** DIRECTIONS **
Find "ill-formed term -/" in the data below; transcribe the line it appears on and each line after it, exactly, to the end, and nothing else.

** WORKING DATA **
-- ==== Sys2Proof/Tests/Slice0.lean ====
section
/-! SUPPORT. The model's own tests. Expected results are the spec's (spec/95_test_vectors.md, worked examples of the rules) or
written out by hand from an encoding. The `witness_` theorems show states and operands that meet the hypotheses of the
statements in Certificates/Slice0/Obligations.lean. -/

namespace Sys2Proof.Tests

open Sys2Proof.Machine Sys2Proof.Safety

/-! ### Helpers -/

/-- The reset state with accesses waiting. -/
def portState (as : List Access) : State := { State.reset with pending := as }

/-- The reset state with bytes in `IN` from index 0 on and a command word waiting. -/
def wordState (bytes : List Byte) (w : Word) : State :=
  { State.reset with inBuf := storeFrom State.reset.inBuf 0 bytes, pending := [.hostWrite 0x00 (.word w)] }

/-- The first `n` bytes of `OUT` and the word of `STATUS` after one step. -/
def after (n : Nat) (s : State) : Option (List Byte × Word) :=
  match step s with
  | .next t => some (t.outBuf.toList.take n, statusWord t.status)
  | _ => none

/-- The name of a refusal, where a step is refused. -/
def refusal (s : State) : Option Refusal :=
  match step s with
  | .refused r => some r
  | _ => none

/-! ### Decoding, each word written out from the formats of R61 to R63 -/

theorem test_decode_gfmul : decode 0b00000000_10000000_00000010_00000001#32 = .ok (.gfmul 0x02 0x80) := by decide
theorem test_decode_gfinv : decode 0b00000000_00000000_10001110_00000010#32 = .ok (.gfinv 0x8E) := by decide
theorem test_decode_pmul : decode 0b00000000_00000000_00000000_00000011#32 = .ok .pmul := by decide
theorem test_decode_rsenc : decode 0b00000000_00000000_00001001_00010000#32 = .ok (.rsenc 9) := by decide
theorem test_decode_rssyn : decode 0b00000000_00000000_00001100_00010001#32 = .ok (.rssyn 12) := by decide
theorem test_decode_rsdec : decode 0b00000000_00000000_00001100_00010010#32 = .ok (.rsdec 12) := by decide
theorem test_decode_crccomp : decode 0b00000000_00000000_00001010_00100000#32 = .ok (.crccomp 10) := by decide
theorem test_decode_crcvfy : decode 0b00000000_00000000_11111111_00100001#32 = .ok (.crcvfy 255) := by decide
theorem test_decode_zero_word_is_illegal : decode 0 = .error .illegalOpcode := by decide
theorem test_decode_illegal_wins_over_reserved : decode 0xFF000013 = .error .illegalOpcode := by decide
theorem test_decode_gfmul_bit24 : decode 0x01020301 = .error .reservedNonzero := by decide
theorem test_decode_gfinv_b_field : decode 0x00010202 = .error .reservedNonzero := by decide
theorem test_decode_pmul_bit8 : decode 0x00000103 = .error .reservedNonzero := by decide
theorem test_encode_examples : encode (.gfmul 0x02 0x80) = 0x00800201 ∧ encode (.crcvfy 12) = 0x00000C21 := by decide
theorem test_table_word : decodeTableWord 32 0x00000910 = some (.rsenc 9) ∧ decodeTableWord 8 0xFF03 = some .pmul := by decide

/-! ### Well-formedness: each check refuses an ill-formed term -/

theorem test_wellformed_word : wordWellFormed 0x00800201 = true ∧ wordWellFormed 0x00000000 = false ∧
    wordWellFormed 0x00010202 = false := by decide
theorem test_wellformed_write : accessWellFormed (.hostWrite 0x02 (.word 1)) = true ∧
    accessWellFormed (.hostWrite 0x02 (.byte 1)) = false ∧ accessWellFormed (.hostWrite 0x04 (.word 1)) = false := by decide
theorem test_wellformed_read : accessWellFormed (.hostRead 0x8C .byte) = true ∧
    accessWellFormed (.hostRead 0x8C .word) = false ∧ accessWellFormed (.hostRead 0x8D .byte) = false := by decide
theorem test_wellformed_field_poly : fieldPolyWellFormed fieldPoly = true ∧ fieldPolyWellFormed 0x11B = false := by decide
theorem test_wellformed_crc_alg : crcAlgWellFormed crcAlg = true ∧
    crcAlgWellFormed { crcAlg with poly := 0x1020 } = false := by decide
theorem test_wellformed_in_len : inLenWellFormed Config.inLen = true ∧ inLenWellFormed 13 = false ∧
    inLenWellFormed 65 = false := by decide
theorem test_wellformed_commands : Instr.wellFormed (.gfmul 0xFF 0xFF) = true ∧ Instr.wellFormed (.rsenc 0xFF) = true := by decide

** TASK OUTPUT **
/-! ### Well-formedness: each check refuses an ill-formed term -/

theorem test_wellformed_word : wordWellFormed 0x00800201 = true ∧ wordWellFormed 0x00000000 = false ∧
    wordWellFormed 0x00010202 = false := by decide
theorem test_wellformed_write : accessWellFormed (.hostWrite 0x02 (.word 1)) = true ∧
    accessWellFormed (.hostWrite 0x02 (.byte 1)) = false ∧ accessWellFormed (.hostWrite 0x04 (.word 1)) = false := by decide
theorem test_wellformed_read : accessWellFormed (.hostRead 0x8C .byte) = true ∧
    accessWellFormed (.hostRead 0x8C .word) = false ∧ accessWellFormed (.hostRead 0x8D .byte) = false := by decide
theorem test_wellformed_field_poly : fieldPolyWellFormed fieldPoly = true ∧ fieldPolyWellFormed 0x11B = false := by decide
theorem test_wellformed_crc_alg : crcAlgWellFormed crcAlg = true ∧
    crcAlgWellFormed { crcAlg with poly := 0x1020 } = false := by decide
theorem test_wellformed_in_len : inLenWellFormed Config.inLen = true ∧ inLenWellFormed 13 = false ∧
    inLenWellFormed 65 = false := by decide
theorem test_wellformed_commands : Instr.wellFormed (.gfmul 0xFF 0xFF) = true ∧ Instr.wellFormed (.rsenc 0xFF) = true := by decide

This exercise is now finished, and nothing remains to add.